According to the simulation results, the firms’ external knowledge source, knowledge storage, and potential and realized absorptive capacities are obviously reduced with shortening the R&D period in the maturity stage. We can also see that although the technology-innovation achievements increase with a shortening of the R&D period, the growth rate tends to change slowly. We explain the system behavior as follows. During the stage of maturity, the product becomes more and more standardized (Mahapatra et al. 2012)—even though it is already difficult to differentiate products through technical advantages (Kikuchi 2010). In other words, the opportunities of the product technology improvement are limited in this stage. Therefore, compared with the growth stage, it is not conducive for the firms to either increase their knowledge storage or identify, acquire, assimilate, and utilize external knowledge if the R&D period is reduced in the maturity stage.

Figure 8 shows the system behavior in the declining stage. We can see that with the shortening of the R&D period, the external knowledge source and knowledge storage are decreased, the potential and realized absorptive capacities, technology-innovation achievements are increased, and the technology gap is not affected. We explain the system behavior as follows. The market demand for the products is drastically reduced until it is eliminated in the declining stage (Golder and Tellis 2004). Hence, the firm no longer needs to spend money on building an external knowledge linkage and improving its knowledge storage. However, in order to survive in the market, the firm should try to assimilate and exploit the existing knowledge, which results in an increase in potential and realized absorptive capacities and technology innovation. In addition, due to the decreasing market demand for the product in this stage, the product’s existing technological level can meet market needs, so the technology gap is not affected by changes made in the R&D period.

Knowledge diversity

Knowledge diversity is defined as the range of knowledge possessed by the organization with respect to the focal innovation (Fichman 2001; Roberts et al. 2012), which is one of most important factors that influences absorptive capacity (Cohen and Levinthal 1990; Roberts et al. 2012; Zahra and George 2002).
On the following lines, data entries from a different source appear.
-- ==== Sys2Proof/Tests/Slice0.lean ====
section
/-! SUPPORT. Tests. Expected results are those of spec/95_test_vectors.md, the worked corner cases of the rules, or the
encodings of spec/30_encoding.md R74; each test names its source. The witnesses show that the hypotheses of every
statement, and of each clause of it, can be met. -/

namespace Sys2Proof.Tests

/- One theorem at a time: many kernel evaluations at once take more memory than a check has. -/
set_option Elab.async false

open Sys2Proof Sys2Proof.Machine

/-- The state after reset with one transaction issued. -/
def issue (cmd : Word) (opa : DWord) (opb : Word) : State := { State.reset with pending := [⟨cmd, opa, opb⟩] }

/-- The state after reset with the operand ports sampled. -/
def ports (opa : DWord) (opb : Word) : State := { State.reset with opa := opa, opb := opb }

/-- What the host sees of an outcome: ERR, RES, ILL. -/
def seen (o : Host.Outcome State Fault Refusal) : Option (BitVec 2 × DWord × Bool) :=
  match o with
  | .next s => s.response.map (fun r => (s.err, r.res, r.ill))
  | .fault _ => none
  | .refused _ => none

/-! ## Decoding: the words of 30_encoding.md R74, written out field by field as RSV, SH, OP -/

theorem test_decode_fromint : decode (0b0000000000000000000#19 ++ 0b00000#5 ++ 0b00000001#8) = .ok .fromint := by decide
theorem test_decode_toint : decode (0b0000000000000000000#19 ++ 0b00000#5 ++ 0b00000010#8) = .ok .toint := by decide
theorem test_decode_fromfloat : decode (0b0000000000000000000#19 ++ 0b00000#5 ++ 0b00000011#8) = .ok .fromfloat := by decide
theorem test_decode_tofloat : decode (0b0000000000000000000#19 ++ 0b00000#5 ++ 0b00000100#8) = .ok .tofloat := by decide
theorem test_decode_add : decode (0b0000000000000000000#19 ++ 0b00000#5 ++ 0b00000101#8) = .ok .add := by decide
theorem test_decode_sub : decode (0b0000000000000000000#19 ++ 0b00000#5 ++ 0b00000110#8) = .ok .sub := by decide
theorem test_decode_mul : decode (0b0000000000000000000#19 ++ 0b00000#5 ++ 0b00010000#8) = .ok .mul := by decide
theorem test_decode_div : decode (0b0000000000000000000#19 ++ 0b00000#5 ++ 0b00010001#8) = .ok .div := by decide
theorem test_decode_cos : decode (0b0000000000000000000#19 ++ 0b00000#5 ++ 0b00100000#8) = .ok .cos := by decide
theorem test_decode_sin : decode (0b0000000000000000000#19 ++ 0b00000#5 ++ 0b00100001#8) = .ok .sin := by decide
theorem test_decode_tan : decode (0b0000000000000000000#19 ++ 0b00000#5 ++ 0b00100010#8) = .ok .tan := by decide
theorem test_decode_acos : decode (0b0000000000000000000#19 ++ 0b00000#5 ++ 0b00100011#8) = .ok .acos := by decide
theorem test_decode_asin : decode (0b0000000000000000000#19 ++ 0b00000#5 ++ 0b00100100#8) = .ok .asin := by decide
theorem test_decode_atan : decode (0b0000000000000000000#19 ++ 0b00000#5 ++ 0b00101000#8) = .ok .atan := by decide
theorem test_decode_atan2 : decode (0b0000000000000000000#19 ++ 0b00000#5 ++ 0b00101001#8) = .ok .atan2 := by decide
theorem test_decode_sqrt : decode (0b0000000000000000000#19 ++ 0b00000#5 ++ 0b00101010#8) = .ok .sqrt := by decide
theorem test_decode_hypot : decode (0b0000000000000000000#19 ++ 0b00000#5 ++ 0b00101011#8) = .ok .hypot := by decide
theorem test_decode_errget : decode (0b0000000000000000000#19 ++ 0b00000#5 ++ 0b00110000#8) = .ok .errget := by decide
theorem test_decode_errset : decode (0b0000000000000000000#19 ++ 0b00000#5 ++ 0b00110001#8) = .ok .errset := by decide
theorem test_decode_shl : decode (0b0000000000000000000#19 ++ 0b11111#5 ++ 0b00000111#8) = .ok (.shl 31#5) := by decide
theorem test_decode_shr : decode (0b0000000000000000000#19 ++ 0b00001#5 ++ 0b00001000#8) = .ok (.shr 1#5) := by decide

/-! ## Legality: one ill-formed word for each check of 30_encoding.md R75 (95_test_vectors.md, the illegal words) -/

theorem test_illegal_opcode : opAssigned 0x00000000#32 = false ∧ legal 0x00000000#32 = false ∧
    decode 0x00000000#32 = .error .unassignedOp ∧ decode 0x00000032#32 = .error .unassignedOp := by decide
theorem test_illegal_reserved_bit : rsvZero 0x00002005#32 = false ∧ legal 0x00002005#32 = false ∧
    decode 0x00002005#32 = .error .reservedBits ∧ decode 0x80000007#32 = .error .reservedBits := by decide
theorem test_illegal_shift_amount : shAllowed 0x00000105#32 = false ∧ legal 0x00000105#32 = false ∧
    decode 0x00000105#32 = .error .shiftOnNonShift := by decide
theorem test_illegal_word_answered :
    seen (step (issue 0x00000105#32 1#64 2#32)) = some (0#2, 0#64, true) := by decide +kernel
theorem test_truncated_bytes : decodeBytes [0x05#8, 0x00#8, 0x00#8] = .error .truncated := by decide

/-! ## Results, from 95_test_vectors.md sections V1 to V19 -/

theorem test_fromint_drops_high_bits : seen (step (issue 0x00000001#32 0x12345678#64 0x0#32)) =
    some (0#2, 0x56780000#64, false) := by decide +kernel
theorem test_fromint_wraps : seen (step (issue 0x00000001#32 0x8000#64 0x0#32)) =
    some (0#2, 0x80000000#64, false) := by decide +kernel
theorem test_toint_half_rounds_up : seen (step (issue 0x00000002#32 0xFFFF8000#64 0x0#32)) =
    some (0#2, 0x0#64, false) := by decide +kernel
theorem test_toint_exceeds_fromint : seen (step (issue 0x00000002#32 0x7FFFFFFF#64 0x0#32)) =
    some (0#2, 0x8000#64, false) := by decide +kernel
theorem test_fromfloat_below_half_unit : seen (step (issue 0x00000003#32 0x3EDFFFFFFFFFFFFF#64 0x0#32)) =
    some (0#2, 0x1#64, false) := by decide +kernel
theorem test_fromfloat_saturates : seen (step (issue 0x00000003#32 0xC0E0000000000000#64 0x0#32)) =
    some (1#2, 0x80000001#64, false) := by decide +kernel
theorem test_tofloat_sat_pos : seen (step (issue 0x00000004#32 0x7FFFFFFF#64 0x0#32)) =
    some (0#2, 0x40DFFFFFFFC00000#64, false) := by decide +kernel
theorem test_tofloat_smallest : seen (step (issue 0x00000004#32 0x80000000#64 0x0#32)) =
    some (0#2, 0xC0E0000000000000#64, false) := by decide +kernel
theorem test_add_saturates : seen (step (issue 0x00000005#32 0x7FFF0000#64 0x10000#32)) =
    some (1#2, 0x7FFFFFFF#64, false) := by decide +kernel
theorem test_add_to_smallest : seen (step (issue 0x00000005#32 0x80000001#64 0xFFFFFFFF#32)) =
    some (0#2, 0x80000000#64, false) := by decide +kernel
theorem test_sub_zero_minus_smallest : seen (step (issue 0x00000006#32 0x0#64 0x80000000#32)) =
    some (0#2, 0x80000000#64, false) := by decide +kernel
theorem test_sub_saturates : seen (step (issue 0x00000006#32 0x80000001#64 0x2#32)) =
    some (1#2, 0x80000001#64, false) := by decide +kernel
theorem test_shl_loses_high_bits : seen (step (issue 0x00000807#32 0x12345678#64 0x0#32)) =
    some (0#2, 0x34567800#64, false) := by decide +kernel
theorem test_shl_by_31 : seen (step (issue 0x00001F07#32 0x1#64 0x0#32)) =
    some (0#2, 0x80000000#64, false) := by decide +kernel
theorem test_shr_floors : seen (step (issue 0x00000108#32 0xFFFFFFFD#64 0x0#32)) =
    some (0#2, 0xFFFFFFFE#64, false) := by decide +kernel
theorem test_shr_sign_fills : seen (step (issue 0x00001F08#32 0x80000000#64 0x0#32)) =
    some (0#2, 0xFFFFFFFF#64, false) := by decide +kernel
theorem test_mul_half_away : seen (step (issue 0x00000010#32 0xFFFFFFFF#64 0x8000#32)) =
    some (0#2, 0xFFFFFFFF#64, false) := by decide +kernel
theorem test_mul_saturates : seen (step (issue 0x00000010#32 0x7FFF0000#64 0x10001#32)) =
    some (1#2, 0x7FFFFFFF#64, false) := by decide +kernel
theorem test_div_zero_by_zero : seen (step (issue 0x00000011#32 0x0#64 0x0#32)) =
    some (1#2, 0x7FFFFFFF#64, false) := by decide +kernel
theorem test_div_half_away : seen (step (issue 0x00000011#32 0xFFFFFFFD#64 0x20000#32)) =
    some (0#2, 0xFFFFFFFE#64, false) := by decide +kernel
theorem test_cos_tie_goes_up : seen (step (issue 0x00000020#32 0x4000#64 0x0#32)) =
    some (0#2, 0xFFFB#64, false) := by decide +kernel
theorem test_cos_negative_angle : seen (step (issue 0x00000020#32 0xFFFFC000#64 0x0#32)) =
    some (0#2, 0x10000#64, false) := by decide +kernel
theorem test_sin_below_tie : seen (step (issue 0x00000021#32 0x3FBFFF#64 0x0#32)) =
    some (0#2, 0xFFFB#64, false) := by decide +kernel
theorem test_sin_wraps : seen (step (issue 0x00000021#32 0x7FFFFFFF#64 0x0#32)) =
    some (0#2, 0x0#64, false) := by decide +kernel
theorem test_tan_pole_records_nothing : seen (step (issue 0x00000022#32 0x3FC000#64 0x0#32)) =
    some (0#2, 0x7FFFFFFF#64, false) := by decide +kernel
theorem test_tan_past_pole : seen (step (issue 0x00000022#32 0x404000#64 0x0#32)) =
    some (0#2, 0xFFAE844A#64, false) := by decide +kernel
theorem test_acos_past_tie : seen (step (issue 0x00000023#32 0x81#64 0x0#32)) =
    some (0#2, 0x3FD742#64, false) := by decide +kernel
theorem test_acos_domain : seen (step (issue 0x00000023#32 0x10001#64 0x0#32)) =
    some (2#2, 0x0#64, false) := by decide +kernel
theorem test_asin_past_tie : seen (step (issue 0x00000024#32 0x81#64 0x0#32)) =
    some (0#2, 0x28BE#64, false) := by decide +kernel
theorem test_asin_minus_one : seen (step (issue 0x00000024#32 0xFFFF0000#64 0x0#32)) =
    some (0#2, 0xFFC00000#64, false) := by decide +kernel
theorem test_atan_sixty_degrees : seen (step (issue 0x00000028#32 0x1BB68#64 0x0#32)) =
    some (0#2, 0x2AAAAE#64, false) := by decide +kernel
theorem test_atan_smallest : seen (step (issue 0x00000028#32 0x80000000#64 0x0#32)) =
    some (0#2, 0xFFC00051#64, false) := by decide +kernel
theorem test_atan2_rounds_to_minus_half_turn : seen (step (issue 0x00000029#32 0xFFFFFFFF#64 0x80000001#32)) =
    some (0#2, 0xFF800000#64, false) := by decide +kernel
theorem test_atan2_second_quadrant : seen (step (issue 0x00000029#32 0x10000#64 0xFFFF0000#32)) =
    some (0#2, 0x600000#64, false) := by decide +kernel
theorem test_sqrt_sat_pos : seen (step (issue 0x0000002A#32 0x7FFFFFFF#64 0x0#32)) =
    some (0#2, 0xB504F3#64, false) := by decide +kernel
theorem test_sqrt_domain : seen (step (issue 0x0000002A#32 0xFFFFFFFF#64 0x0#32)) =
    some (2#2, 0x0#64, false) := by decide +kernel
theorem test_hypot_signs : seen (step (issue 0x0000002B#32 0xFFFD0000#64 0xFFFC0000#32)) =
    some (0#2, 0x50000#64, false) := by decide +kernel
theorem test_hypot_saturates : seen (step (issue 0x0000002B#32 0x5A820000#64 0x5A820000#32)) =
    some (1#2, 0x7FFFFFFF#64, false) := by decide +kernel
theorem test_errset_reserved_code : seen (step (issue 0x00000031#32 0x3#64 0x0#32)) =
    some (3#2, 0x0#64, false) := by decide +kernel
/-- 44_error_access.md R200: ERRGET after an ERRSET of 3 returns 3. -/
theorem test_errget_reads_back :
    seen (step { issue 0x30#32 0#64 0#32 with err := 3#2 }) = some (3#2, 3#64, false) := by decide +kernel

/-- 20_memory.md R44, the spot checks printed below the images. -/
theorem test_rom_spot_checks :
    cosImage.words[0]? = some 0x00010000#32 ∧ cosImage.words[64]? = some 0x0000B505#32 ∧ cosImage.words[128]? = some 0#32 ∧
    cosImage.words[256]? = some 0xFFFF0000#32 ∧ tanImage.words[64]? = some 0x00010000#32 ∧
    tanImage.words[127]? = some 0x00517BB6#32 ∧ tanImage.words[128]? = some 0x7FFFFFFF#32 ∧
    tanImage.words[129]? = some 0xFFAE844A#32 ∧ acosImage.words[0]? = some 0x00800000#32 ∧
    acosImage.words[128]? = some 0x00555555#32 ∧ acosImage.words[256]? = some 0x00400000#32 ∧
    acosImage.words[384]? = some 0x002AAAAB#32 ∧ acosImage.words[512]? = some 0#32 := by decide +kernel
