-- ==== Sys2Proof/Machine/Transform.lean ====
section
/-! DEFINITION. The coordinate transform commands (41_transform.md R260-R264). They read data registers
and write data registers and `STATUS.SATF` only. -/

namespace Sys2Proof.Machine

/-- A result saturated to its register (40_numerics.md R212). -/
def satWord (v : Int) : Word := toWord (sat32 v)

/-- Two saturated results in `X[rd], X[rd+1]`, with the flag of the saturations. -/
def State.storeSat2 (rd : RegNo) (v0 v1 : Int) (s : State) : State :=
  (s.noteSat (clips32 v0 || clips32 v1)).writeX2 rd (satWord v0) (satWord v1)

/-- Three saturated results in `X[rd], X[rd+1], X[rd+2]`, with the flag of the saturations. -/
def State.storeSat3 (rd : RegNo) (v0 v1 v2 : Int) (s : State) : State :=
  (s.noteSat (clips32 v0 || clips32 v1 || clips32 v2)).writeX3 rd (satWord v0) (satWord v1) (satWord v2)

/-- `α` of the forward Clarke transform before saturation (41_transform.md R261). -/
def clarkeAlpha (a b c : Int) : Int := rnd 30 ((2 * a - b - c) * k13)

/-- `β` of the forward Clarke transform before saturation (41_transform.md R261). -/
def clarkeBeta (b c : Int) : Int := rnd 30 ((b - c) * kis3)

/-- `b` of the inverse Clarke transform before saturation; `-α·2^29` is `-α/2` (41_transform.md R262). -/
def iclarkeB (al be : Int) : Int := rnd 30 (-al * 536870912 + be * ks32)

/-- `c` of the inverse Clarke transform before saturation (41_transform.md R262). -/
def iclarkeC (al be : Int) : Int := rnd 30 (-al * 536870912 - be * ks32)

/-- `d` of the Park transform before saturation: rotation by `-θ` (41_transform.md R263). -/
def parkD (al be : Int) (th : Word) : Int := rnd 30 (al * (sincos th).1 + be * (sincos th).2)

/-- `q` of the Park transform before saturation (41_transform.md R263). -/
def parkQ (al be : Int) (th : Word) : Int := rnd 30 (-al * (sincos th).2 + be * (sincos th).1)

/-- `α` of the inverse Park transform before saturation: rotation by `+θ` (41_transform.md R264). -/
def iparkAlpha (d q : Int) (th : Word) : Int := rnd 30 (d * (sincos th).1 - q * (sincos th).2)

/-- `β` of the inverse Park transform before saturation (41_transform.md R264). -/
def iparkBeta (d q : Int) (th : Word) : Int := rnd 30 (d * (sincos th).2 + q * (sincos th).1)

/-- `clarke xD, xA, xB, xC` (41_transform.md R261). -/
def execClarke (rd rs1 rs2 rs3 : RegNo) (s : State) : Exec :=
  whenLegal (spanFits rd 2) s
    (s.storeSat2 rd (clarkeAlpha (s.sx rs1) (s.sx rs2) (s.sx rs3)) (clarkeBeta (s.sx rs2) (s.sx rs3)))

/-- `iclarke xD, xA, xB` (41_transform.md R262). `a = α` cannot saturate. -/
def execIclarke (rd rs1 rs2 : RegNo) (s : State) : Exec :=
  whenLegal (spanFits rd 3) s
    (s.storeSat3 rd (s.sx rs1) (iclarkeB (s.sx rs1) (s.sx rs2)) (iclarkeC (s.sx rs1) (s.sx rs2)))

/-- `park xD, xA, xB, xT` (41_transform.md R263). -/
def execPark (rd rs1 rs2 rs3 : RegNo) (s : State) : Exec :=
  whenLegal (spanFits rd 2) s
    (s.storeSat2 rd (parkD (s.sx rs1) (s.sx rs2) (s.readX rs3)) (parkQ (s.sx rs1) (s.sx rs2) (s.readX rs3)))

/-- `ipark xD, xA, xB, xT` (41_transform.md R264). -/
def execIpark (rd rs1 rs2 rs3 : RegNo) (s : State) : Exec :=
  whenLegal (spanFits rd 2) s
    (s.storeSat2 rd (iparkAlpha (s.sx rs1) (s.sx rs2) (s.readX rs3))
      (iparkBeta (s.sx rs1) (s.sx rs2) (s.readX rs3)))

end Sys2Proof.Machine
end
In this study, the degree of this parameter is set at 1, 3, and 5, respectively, and the simulation results are shown in Fig. 9.
Fig. 9

The sensitivity simulation results of knowledge diversity

According to the simulation results, the main variables of the system remain almost constant during the introduction stage, which means that knowledge diversity has little effect on the behavior of the system in this stage.

However, the main variables change significantly under different scenarios in the growth stage. According to the simulation results, the external knowledge source is reduced with increasing knowledge diversity, and knowledge storage, potential, and realized absorptive capacities, and technology-innovation achievements all increase as the technology gap is reduced. We explain the system behavior as follows. Because the firm possesses a greater diversity of knowledge in the growth stage, which can meet the needs of product improvement, the firm will not build more external linkages. Karniouchina et al. (2011) argue that “When a new technique shows promise, innovators and early adopters expand its use and start perfecting its application, which lead to growth and increased effectiveness” (Karniouchina et al. 2011, p. 44), and thus the function and performance are the most important factors in the growth stage. To improve the function of a product, the firm needs to achieve rapid improvement, and thus a greater diversity of knowledge is conducive for identifying, acquiring, assimilating, and exploiting external knowledge effectively, thereby accumulating technology-innovation achievements and narrowing down the technology gap.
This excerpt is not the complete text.